Report only how many lines in the listing below contain the string "transfer".

◆ RECORDS SUPPLIED
○ ○ ○ ○ ○ ○ ○

/-! ### Quantizer and zig-zag reorder (44_quantizer_zigzag.md) -/

/-- BUILD_QT writes table `t` and nothing else: for a latched quality in 1..100, each entry, in zig-zag order, is the base
table's entry at its natural index times the scale, divided by 100 rounded half up, kept in 1..255; the chroma table is built
from the luma base under NOCD. Every entry is in 1..255 (R212, R213, R214). That it completes for any other latched quality
too, with the entries kept in 1..255, is the model's choice (log 9, DESIGN CHOICE). -/
def Obligations.BuildQtScalesTheBaseTable : Prop :=
  ∀ (s : State) (t : TableId), ∃ table : Vector Byte 64,
    exec (.buildQt t) s = .next { s with qt := s.qt.set t table } ∧
    (let q := s.conf.q.toNat
     let scale := if q < 50 then 5000 / q else 200 - 2 * q
     let base := if t = .luma ∨ s.conf.nocd = true then stdLuma else stdChroma
     1 ≤ q → q ≤ 100 →
       ∀ i : Fin 64, table[i].toNat = max 1 (min 255 ((base[zz[i]] * scale + 50) / 100))) ∧
    ∀ i : Fin 64, 1 ≤ table[i].toNat

/-- QUANT_ZZ writes `Z` and nothing else: entry `i` is the coefficient at natural index `ZZ[i]` divided by entry `i` of table
`t`, its magnitude rounded half up and its sign kept, so it is a nearest multiple: `2 m d` is at most `2|v| + d` and less than
`2d` below it (R215, R216). That it completes where an entry of the table is 0, with a free value there, is the model's choice
(log 10, DESIGN CHOICE). That any table id is taken, whatever component the block is of, is the model's choice (log 29, DESIGN
CHOICE). -/
def Obligations.QuantZzDividesAndReorders : Prop :=
  ∀ (s : State) (t : TableId), ∃ z : Block,
    exec (.quantZz t) s = .next { s with blkZ := z } ∧
    ∀ i : Fin 64, 1 ≤ (s.qt.get t)[i].toNat →
      (let v := s.blkP[zz[i]]
       let d := (s.qt.get t)[i].toNat
       let m := (v.natAbs + d / 2) / d
       z[i] = (if v < 0 then -(m : Int) else m) ∧
       2 * m * d ≤ 2 * v.natAbs + d ∧ 2 * v.natAbs + d < 2 * m * d + 2 * d)

/-! ### Huffman entropy coder (45_huffman.md) -/

/-- BUILD_HT writes table `(k, t)` and nothing else: the symbols of VALS take, in order, the lengths BITS counts off and the
canonical codes: the first is 0 and each next one is its predecessor plus 1, shifted left by the growth in length; every
other symbol has no code (R241). -/
def Obligations.BuildHtAssignsCanonicalCodes : Prop :=
  ∀ (s : State) (k : HuffClass) (t : TableId), ∃ table : HuffTable,
    exec (.buildHt k t) s = .next { s with huff := s.huff.set k ((s.huff.get k).set t table) } ∧
    (let vals := (huffSpec k t).vals
     let lengths := (List.range 16).flatMap fun l => List.replicate ((huffSpec k t).bits.getD l 0) (l + 1)
     let code (j : Nat) : HuffCode := table.symbol (vals.getD j 0).toNat
     (code 0).code = 0 ∧
     (∀ j, j < vals.length → (code j).len = lengths.getD j 0) ∧
     (∀ j, j + 1 < vals.length →
       (code (j + 1)).code.toNat = ((code j).code.toNat + 1) * 2 ^ ((code (j + 1)).len - (code j).len)) ∧
     ∀ sym : Byte, sym ∉ vals → (table.symbol sym.toNat).len = 0)

/-- Canonical codes are prefix codes: for every specification whose codes fit their lengths, the code table R241 builds gives
each symbol of the list a code, no code is a prefix of another symbol's, and as many symbols have a code of each length as the
histogram says. The four standard specifications are such, and none of their codes is made only of 1 bits (R242). -/
def Obligations.CanonicalCodesAreAPrefixCode : Prop :=
  (∀ k t, (huffSpec k t).Fits ∧
    ∀ a ∈ (huffSpec k t).vals, false ∈ codeBits ((huffTable (huffSpec k t)).symbol a.toNat)) ∧
  ∀ spec : HuffSpec, spec.Fits →
    (∀ a ∈ spec.vals, 1 ≤ ((huffTable spec).symbol a.toNat).len ∧ ((huffTable spec).symbol a.toNat).len ≤ 16) ∧
    (∀ a ∈ spec.vals, ∀ b ∈ spec.vals, a ≠ b →
      ¬ codeBits ((huffTable spec).symbol a.toNat) <+: codeBits ((huffTable spec).symbol b.toNat)) ∧
    ∀ l, l < spec.bits.length →
      (spec.vals.filter fun a => ((huffTable spec).symbol a.toNat).len = l + 1).length = spec.bits.getD l 0

/-- The magnitude category is the least `n` with `|v| < 2^n`, and the value bits, that many, are `v` itself or the low bits of
`v - 1`; their first bit is 1 exactly when `v` is positive, and the standard decode rule recovers every `v` in
[-2047, 2047] (R244, R245). -/
def Obligations.ValueBitsDecodeBack : Prop :=
  ∀ v : Int,
    (v.natAbs < 2 ^ cat v ∧ ∀ n, v.natAbs < 2 ^ n → cat v ≤ n) ∧
    (v ≠ 0 → v.natAbs ≤ 2047 →
      (let m := cat v
       let x := bitsToNat (valueBits v)
       (valueBits v).length = m ∧
       (x : Int) = (if 0 ≤ v then v else (v - 1) % 2 ^ m) ∧
       ((valueBits v).head? = some true ↔ 0 < v) ∧
       v = (if 2 ^ (m - 1) ≤ x then (x : Int) else x - 2 ^ m + 1)))

/-- ENC_DC appends the code of the category of `Z[0] - PRED[c]` and then, if the difference is not 0, its value bits, stores
`Z[0]` as the predictor of component `c`, and changes nothing else but the bit writer and the sink port, when the category has
a code and the sink accepts its next transfer (R246). That `t` need not be HTID(c) is the model's choice (log 29, DESIGN
CHOICE). That it runs alike in every controller state, FAILED among them, is the model's choice (log 30, DESIGN CHOICE). -/
def Obligations.EncDcAppendsTheDifference : Prop :=
  ∀ (s : State) (c : Comp) (t : TableId), s.WriterReady → s.nextAnswer = .accepted →
    (let diff := s.blkZ[0] - s.pred.get c
     cat diff ≤ 16 → s.HasCode .dc t (cat diff) →
     ∃ u, exec (.encDc c t) s = .next u ∧
       Appended s u (codeBits (s.huffCode .dc t (cat diff)) ++ (if diff = 0 then [] else valueBits diff)) ∧
       u = { s with
         pred := s.pred.set c s.blkZ[0], acc := u.acc, ob := u.ob, answers := u.answers, draws := u.draws
         sinkLog := u.sinkLog })
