theorem witness_PadFinalEndsOnAByteBoundary :
    (idle.WriterReady ∧ idle.nextAnswer = .accepted ∧ idle.acc = []) ∧
    (let s := { idle with acc := List.replicate 7 true }
     s.WriterReady ∧ s.nextAnswer = .accepted ∧ s.acc ≠ []) :=
  ⟨⟨⟨by decide, by decide⟩, rfl, rfl⟩, ⟨by decide, by decide⟩, rfl, by decide⟩

/-- The last free place and the one before it; an empty buffer and a full one but for a byte; all answers. -/
theorem witness_OutputBufferFillsAndFlushes :
    (List.replicate 2046 0#8).length + 1 < 2048 ∧ (List.replicate 2047 0#8).length + 1 = 2048 ∧
    idle.ob = [] ∧ (List.replicate 2047 0#8) ≠ [] ∧ idle.nextAnswer = .accepted ∧
    State.nextAnswer { idle with answers := [.rejected] } = .rejected ∧
    State.nextAnswer { idle with answers := [.silent] } = .silent := by decide +kernel

theorem witness_EmitFixedAndFrameSegments :
    brimful.ob.length < 2048 ∧ brimful.nextAnswer = .accepted := by decide +kernel

theorem witness_EmitTableSegments :
    brimful.ob.length < 2048 ∧ brimful.nextAnswer = .accepted := by decide +kernel

end Sys2Proof.Tests
end

section
/-! PROOFS. What one step of the block can do: the accesses of the host, the commands it issues, and how each command ends. -/

namespace Sys2Proof.Machine

/-! ### Inversion of the step -/

theorem eq_of_isHostCommand {i : Instr} (h : i.isHostCommand = true) :
    i = .nop ∨ i = .init ∨ i = .feed ∨ i = .finish ∨ i = .deinit := by
  cases i <;> simp_all [Instr.isHostCommand]

/-- What a word written to CMD does (R126, R128). -/
theorem issueCommand_cases (v : Word) (s : State) :
    (∃ i : Instr, i.isHostCommand = true ∧ issueCommand v s = exec i s) ∨
      issueCommand v s = .next (raiseError .illegalCommand s) := by
  unfold issueCommand
  cases h : commandOf v with
  | none => exact .inr rfl
  | some i =>
    refine .inl ⟨i, ?_, rfl⟩
    unfold commandOf at h
    cases hd : decode v with
    | error e => simp [hd] at h
    | ok j =>
      rw [hd] at h
      simp only [Option.ite_none_right_eq_some, Option.some.injEq] at h
      obtain ⟨hj, rfl⟩ := h
      exact hj

/-- A target inside the scanline buffer lies inside it with all of its bytes (R82, R83). -/
theorem slb_target_inside {cfg : Config} {n : Width} {addr : BitVec 19} {j : Nat}
    (h : target cfg n addr = .ok (.slb j)) : j + n.bytes ≤ slbSize cfg := by
  unfold target at h
  simp only at h
  split at h
  · cases h
  · split at h
    · cases n <;> cases h
    · split at h
      · split at h
        · simp only [Except.ok.injEq, Target.slb.injEq] at h
          omega
        · cases h
      · cases h

/-! ### Rules of the bus: an access by its target -/

section
variable {s : State} {n : Width} {addr : BitVec 19} {why : Refusal} {t : Target}

theorem read_refused (h : target s.cfg n addr = .error why) : hostAccess (.read n addr) s = .refused why := by
  simp only [hostAccess, h]

theorem write_refused (v : Word) (h : target s.cfg n addr = .error why) :
    hostAccess (.write n addr v) s = .refused why := by
  simp only [hostAccess, h]

theorem read_answers (h : target s.cfg n addr = .ok t) :
    hostAccess (.read n addr) s = .next { s with hostReads := s.hostReads ++ [readValue s n t] } := by
  simp only [hostAccess, h]

theorem write_runs (v : Word) (h : target s.cfg n addr = .ok t) :
    hostAccess (.write n addr v) s = writeValue n v s t := by
  simp only [hostAccess, h]

end

/-- What a register write does (R83). -/
theorem csrWrite_cases (offset : Nat) (v : Word) (s : State) :
    csrWrite offset v s = issueCommand v s ∨ csrWrite offset v s = .next { s with cfgDim := v } ∨
      csrWrite offset v s = .next { s with cfgMode := v &&& cfgModeMask } ∨ csrWrite offset v s = .next s := by
  unfold csrWrite
  repeat' split
  all_goals simp

/-- Everything a host access can do (R83). -/
theorem hostAccess_cases (a : HostAccess) (s : State) :
    (∃ why, hostAccess a s = .refused why) ∨
    (∃ v, hostAccess a s = .next { s with hostReads := s.hostReads ++ [v] }) ∨
    (∃ v, hostAccess a s = issueCommand v s) ∨
    (∃ v, hostAccess a s = .next { s with cfgDim := v }) ∨
    (∃ v, hostAccess a s = .next { s with cfgMode := v &&& cfgModeMask }) ∨
    (∃ j bs, j + bs.length ≤ slbSize s.cfg ∧ hostAccess a s = .next { s with slb := s.slb.writeRange j bs }) ∨
    hostAccess a s = .next s := by
  cases a with
  | read n addr =>
    cases ht : target s.cfg n addr with
    | error e => exact .inl ⟨e, read_refused ht⟩
    | ok t => exact .inr (.inl ⟨_, read_answers ht⟩)
  | write n addr v =>
    cases ht : target s.cfg n addr with
    | error e => exact .inl ⟨e, write_refused v ht⟩
    | ok t =>
      rw [write_runs v ht]
      cases t with
      | register offset =>
        rcases csrWrite_cases offset v s with h | h | h | h
        · exact .inr (.inr (.inl ⟨v, h⟩))
        · exact .inr (.inr (.inr (.inl ⟨v, h⟩)))
        · exact .inr (.inr (.inr (.inr (.inl ⟨v, h⟩))))
        · exact .inr (.inr (.inr (.inr (.inr (.inr h)))))
      | slb j =>
        refine .inr (.inr (.inr (.inr (.inr (.inl ⟨j, wordBytes v n.bytes, ?_, rfl⟩)))))
        simpa [wordBytes] using slb_target_inside ht
      | reserved => exact .inr (.inr (.inr (.inr (.inr (.inr rfl)))))

/-- The faults a sequence of operations can end in. -/
theorem Flow.Ends.fault {x : Flow} {G R : State → Prop} {F : Fault → Prop} (h : x.Ends G R F) {f : Fault}
    (hf : x.toOutcome = .fault f) : F f := by
  cases x
  · cases hf
  · cases hf
  · cases hf; exact h

/-- INIT, from any state (R340, R341, R345): the checks fail, or the header is flushed from the state that has built it. -/
theorem cmdInit_ends (s : State) : (cmdInit s).Ends
    (fun t => ∃ c u, validate s.teardown = .ok c ∧ WriterOnly (s.teardown.headerBuffered c) u ∧ u.acc = [] ∧ u.ob = [] ∧
      t = State.succeed { u with ctl := .configured })
    (fun t => (∃ e, (e = .invalidParameters ∨ e = .allocationFailure) ∧ t = raiseError e s.teardown) ∨
      ∃ c u, WriterOnly (s.teardown.headerBuffered c) u ∧ u.ob = [] ∧ t = raiseError .sinkWriteFailure u)
    (fun f => f = .sinkNeverAnswers) := by
  unfold cmdInit
  cases hv : validate s.teardown with
  | error e => exact .inl ⟨e, validate_error hv, rfl⟩
  | ok c =>
    simp only
    rw [initImage_eq (teardown_ob s)]
    refine Flow.Ends.bind ((flushBuffer_ends (s.teardown.headerBuffered c)).mono (fun _ h => h)
      (fun t ⟨u, hw, hr, ho, _⟩ => .inr ⟨c, u, hw, ho, hr⟩) (fun f hf => hf.1)) fun u ⟨hw, ha, ho, _⟩ => ?_
    exact ⟨c, u, rfl, hw, ha.trans rfl, ho, rfl⟩

end Sys2Proof.Machine
end

section
/-! PROOFS. The canonical form of the memories and buffers, kept by every step (O15). -/

namespace Sys2Proof.Machine

/-- The canonical form looks at the two buffers, the memories, the parameters and CFG_MODE only. -/
theorem State.Canonical.of_fields {s t : State} (h : s.Canonical) (hcfg : t.cfg = s.cfg) (hslb : t.slb = s.slb)
    (hrb : t.rb = s.rb) (hmode : t.cfgMode = s.cfgMode) (hob : t.ob.length < obSize)
    (hacc : t.ctl ≠ .failed → t.acc.length < 8) : t.Canonical := by
  have hrow : ∀ c r, t.row c r = s.row c r := fun c r => by unfold State.row; rw [hrb]
  exact ⟨by rw [hslb]; exact h.slb_wf, by rw [hslb, hcfg]; exact h.slb_bound, fun c r => by rw [hrow]; exact h.rb_wf c r,
    fun c r => by rw [hrow, hcfg]; exact h.rb_bound c r, hob, hacc, by rw [hmode]; exact h.cfgMode⟩

theorem State.Canonical.rowsCanonical {s : State} (h : s.Canonical) : RowsCanonical s :=
  fun c r => ⟨h.rb_wf c r, h.rb_bound c r⟩

/-- Row writes inside the row buffer keep the canonical form. -/
theorem State.Canonical.of_rowsKept {s t : State} (h : s.Canonical) (hk : RowsKept s t) : t.Canonical := by
  obtain ⟨hrb, hrows⟩ := hk
  have hrow := hrows h.rowsCanonical
  unfold RbOnly at hrb
  rw [hrb] at hrow ⊢
  exact ⟨h.slb_wf, h.slb_bound, fun c r => (hrow c r).1, fun c r => (hrow c r).2, h.ob, h.acc, h.cfgMode⟩

/-- A refused transfer that leaves an empty output buffer keeps the canonical form, whatever bits are pending (R404). -/
theorem State.Canonical.raise_sinkWriteFailure {s u : State} (h : s.Canonical) (hu : CodingOnly s u) (ho : u.ob = []) :
    (raiseError .sinkWriteFailure u).Canonical := by
  refine h.of_fields ?_ ?_ ?_ ?_ ?_ (fun hc => (hc (by simp)).elim)
  all_goals simp only [raiseError_cfg, raiseError_slb, raiseError_rb, raiseError_cfgMode, raiseError_ob, ho]
  · rw [hu]
  · rw [hu]
  · rw [hu]
  · rw [hu]
  · decide

/-- An operation that keeps the canonical form, and at most 7 pending bits where there were no more. -/
def Flow.KeepsCanonical (x : Flow) (s : State) : Prop :=
  x.Ends (fun t => t.Canonical ∧ (s.acc.length < 8 → t.acc.length < 8)) State.Canonical fun _ => True

theorem Flow.Frame.keepsCanonical {x : Flow} {s : State} (hf : x.Frame CodingOnly s) (hb : x.Buffers s) (h : s.Canonical) :
    x.KeepsCanonical s := by
  cases x with
  | going t =>
    obtain ⟨hroom, hpend⟩ := hb
    refine ⟨?_, hpend⟩
    have hc : CodingOnly s t := hf
    refine h.of_fields (by rw [hc]) (by rw [hc]) (by rw [hc]) (by rw [hc]) hroom fun hctl => hpend (h.acc ?_)
    rwa [show t.ctl = s.ctl by rw [hc]] at hctl
  | raised t =>
    obtain ⟨u, hu, rfl, -⟩ := hf
    exact h.raise_sinkWriteFailure hu (by rw [← raiseError_ob .sinkWriteFailure u]; exact hb)
  | fault f => trivial

theorem Flow.Rows.keepsCanonical {x : Flow} {s : State} (hr : x.Rows s) (h : s.Canonical) : x.KeepsCanonical s :=
  hr.mono (fun t ht => ⟨h.of_rowsKept ht, by rw [show t.acc = s.acc by rw [ht.1]]; exact id⟩) (fun _ h => h.elim) fun _ h => h

/-- What holds between the operations of a command: the canonical form, with at most 7 pending bits. -/
def MidCommand (s : State) : Prop := s.Canonical ∧ s.acc.length < 8

/-- An operation inside a command keeps what holds between operations. -/
abbrev Flow.KeepsMid (x : Flow) : Prop := x.Ends MidCommand State.Canonical fun _ => True

theorem Flow.KeepsCanonical.mid {x : Flow} {s : State} (hx : x.KeepsCanonical s) (hs : MidCommand s) : x.KeepsMid :=
  Flow.Ends.mono hx (fun _ ht => ⟨ht.1, ht.2 hs.2⟩) (fun _ h => h) fun _ h => h

theorem uopProcessMcuRow_keepsMid {s : State} (h : MidCommand s) : (uopProcessMcuRow s).KeepsMid :=
  ((uopProcessMcuRow_frame s).keepsCanonical (uopProcessMcuRow_codes h.1.ob).buffers h.1).mid h

theorem flushBuffer_keepsMid {s : State} (h : MidCommand s) : (flushBuffer s).KeepsMid :=
  ((flushBuffer_frame s).writer.keepsCanonical (flushBuffer_buffers s) h.1).mid h

theorem rawBytes_keepsMid (bs : List Byte) {s : State} (h : MidCommand s) : (rawBytes bs s).KeepsMid :=
  ((rawBytes_frame bs s).writer.keepsCanonical (rawBytes_codes bs h.1.ob).buffers h.1).mid h

theorem appendBits_keepsMid (v : BitVec 16) (n : Nat) {s : State} (h : MidCommand s) : (appendBits v n s).KeepsMid :=
  ((appendBits_frame v n s).writer.keepsCanonical (appendBits_codes v n h.1.ob).buffers h.1).mid h

/-- Setting STATUS, `ROWS` and `STATE` keeps what holds between operations. -/
theorem MidCommand.of_fields {s t : State} (h : MidCommand s) (hcfg : t.cfg = s.cfg) (hslb : t.slb = s.slb)
    (hrb : t.rb = s.rb) (hmode : t.cfgMode = s.cfgMode) (hob : t.ob = s.ob) (hacc : t.acc = s.acc) : MidCommand t := by
  have hlen : t.acc.length < 8 := by rw [hacc]; exact h.2
  exact ⟨h.1.of_fields hcfg hslb hrb hmode (by rw [hob]; exact h.1.ob) fun _ => hlen, hlen⟩

theorem finishRow_keepsMid {s : State} (h : MidCommand s) : (finishRow s).KeepsMid := by
  unfold finishRow
  split
  · exact (uopProcessMcuRow_keepsMid h).bind fun t ht => ht.of_fields rfl rfl rfl rfl rfl rfl
  · exact h

theorem finishPartialRow_keepsMid {s : State} (h : MidCommand s) : (finishPartialRow s).KeepsMid := by
  unfold finishPartialRow
  split
  · exact h
  · refine Flow.Ends.bind (runAll_ends _ (fun op hop t ht => ?_) s h) fun t ht => ht.of_fields rfl rfl rfl rfl rfl rfl
    rcases List.mem_append.1 hop with hop | hop
    · obtain ⟨r, -, rfl⟩ := List.mem_map.1 hop
      exact ((uopPadBottom_rows r t).keepsCanonical ht.1).mid ht
    · rw [List.mem_singleton.1 hop]
      exact uopProcessMcuRow_keepsMid ht

/-- Raising an error keeps the canonical form: no buffer changes. -/
theorem State.Canonical.raiseError {s : State} (h : s.Canonical) (e : ErrCode) : (raiseError e s).Canonical := by
  refine h.of_fields (raiseError_cfg _ _) (raiseError_slb _ _) (raiseError_rb _ _) (raiseError_cfgMode _ _)
    (by rw [raiseError_ob]; exact h.ob) fun hctl => ?_
  rw [raiseError_ctl] at hctl
  rw [raiseError_acc]
  split at hctl
  · exact (hctl rfl).elim
  · exact h.acc hctl

theorem State.Canonical.teardown {s : State} (h : s.Canonical) : s.teardown.Canonical :=
  h.of_fields rfl rfl rfl rfl (Nat.succ_pos 2047) fun _ => Nat.succ_pos 7

/-- Outside FAILED the state between two commands is one between two operations. -/
theorem State.Canonical.mid {s : State} (h : s.Canonical) (hctl : s.ctl.rejects = none) : MidCommand s :=
  ⟨h, h.acc fun hf => by rw [hf] at hctl; cases hctl⟩

theorem cmdFeed_keepsCanonical {s : State} (h : s.Canonical) :
    (cmdFeed s).KeepsMid ∨ ∃ e, cmdFeed s = .raised (raiseError e s) := by
  unfold cmdFeed
  cases hr : s.ctl.rejects with
  | some e => exact .inr ⟨e, rfl⟩
  | none =>
    refine .inl (runAll_ends _ (fun op hop t ht => ?_) s (h.mid hr))
    simp only [List.mem_cons, List.not_mem_nil, or_false] at hop
    rcases hop with rfl | rfl | rfl | rfl | rfl
    · exact ((convertScanline_rows _ t).keepsCanonical ht.1).mid ht
    · exact ((uopPadRight_rows _ t).keepsCanonical ht.1).mid ht
    · exact ht.of_fields rfl rfl rfl rfl rfl rfl
    · exact finishRow_keepsMid ht
    · exact ht.of_fields rfl rfl rfl rfl rfl rfl

theorem cmdFinish_keepsCanonical {s : State} (h : s.Canonical) :
    (cmdFinish s).KeepsMid ∨ ∃ e, cmdFinish s = .raised (raiseError e s) := by
  unfold cmdFinish
  cases hr : s.ctl.rejects with
  | some e => exact .inr ⟨e, rfl⟩
  | none =>
    refine .inl (runAll_ends _ (fun op hop t ht => ?_) s (h.mid hr))
    simp only [List.mem_cons, List.not_mem_nil, or_false] at hop
    rcases hop with rfl | rfl | rfl | rfl | rfl | rfl
    · exact finishPartialRow_keepsMid ht
    · exact appendBits_keepsMid _ _ ht
    · exact flushBuffer_keepsMid ht
    · exact rawBytes_keepsMid _ ht
    · exact flushBuffer_keepsMid ht
    · exact ht.of_fields rfl rfl rfl rfl rfl rfl

theorem State.Canonical.of_keepsMid {s t : State} {x : Flow} (h : s.Canonical)
    (hx : x.KeepsMid ∨ ∃ e, x = .raised (Machine.raiseError e s)) (ht : x.toOutcome = .next t) : t.Canonical := by
  rcases hx with hx | ⟨e, rfl⟩
  · rcases hx.next ht with hm | hc
    · exact hm.1
    · exact hc
  · cases ht
    exact h.raiseError e

/-- The header fits the output buffer (R310, R340). -/
theorem State.Canonical.headerBuffered {s : State} (h : s.Canonical) (c : Conf) :
    (s.teardown.headerBuffered c).Canonical := by
  refine h.of_fields rfl rfl rfl rfl ?_ fun _ => Nat.succ_pos 7
  show (headerBytes c).length < obSize
  rw [headerBytes_length]
  split <;> decide

theorem cmdInit_keepsCanonical {s t : State} (h : s.Canonical) (ht : (cmdInit s).toOutcome = .next t) : t.Canonical := by
  rcases (cmdInit_ends s).next ht with ⟨c, u, -, hw, ha, ho, rfl⟩ | ⟨e, -, rfl⟩ | ⟨c, u, hw, ho, rfl⟩
  · refine h.of_fields ?_ ?_ ?_ ?_ (by simp [ho, obSize]) fun _ => by simp [ha]
    all_goals
      simp only [succeed_cfg, succeed_slb, succeed_rb, succeed_cfgMode]
      rw [hw]
      rfl
  · exact h.teardown.raiseError e
  · exact (h.headerBuffered c).raise_sinkWriteFailure hw.coding ho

○ ○ ○ ○ ○ ○ ○

◆ ANSWER SECTION
2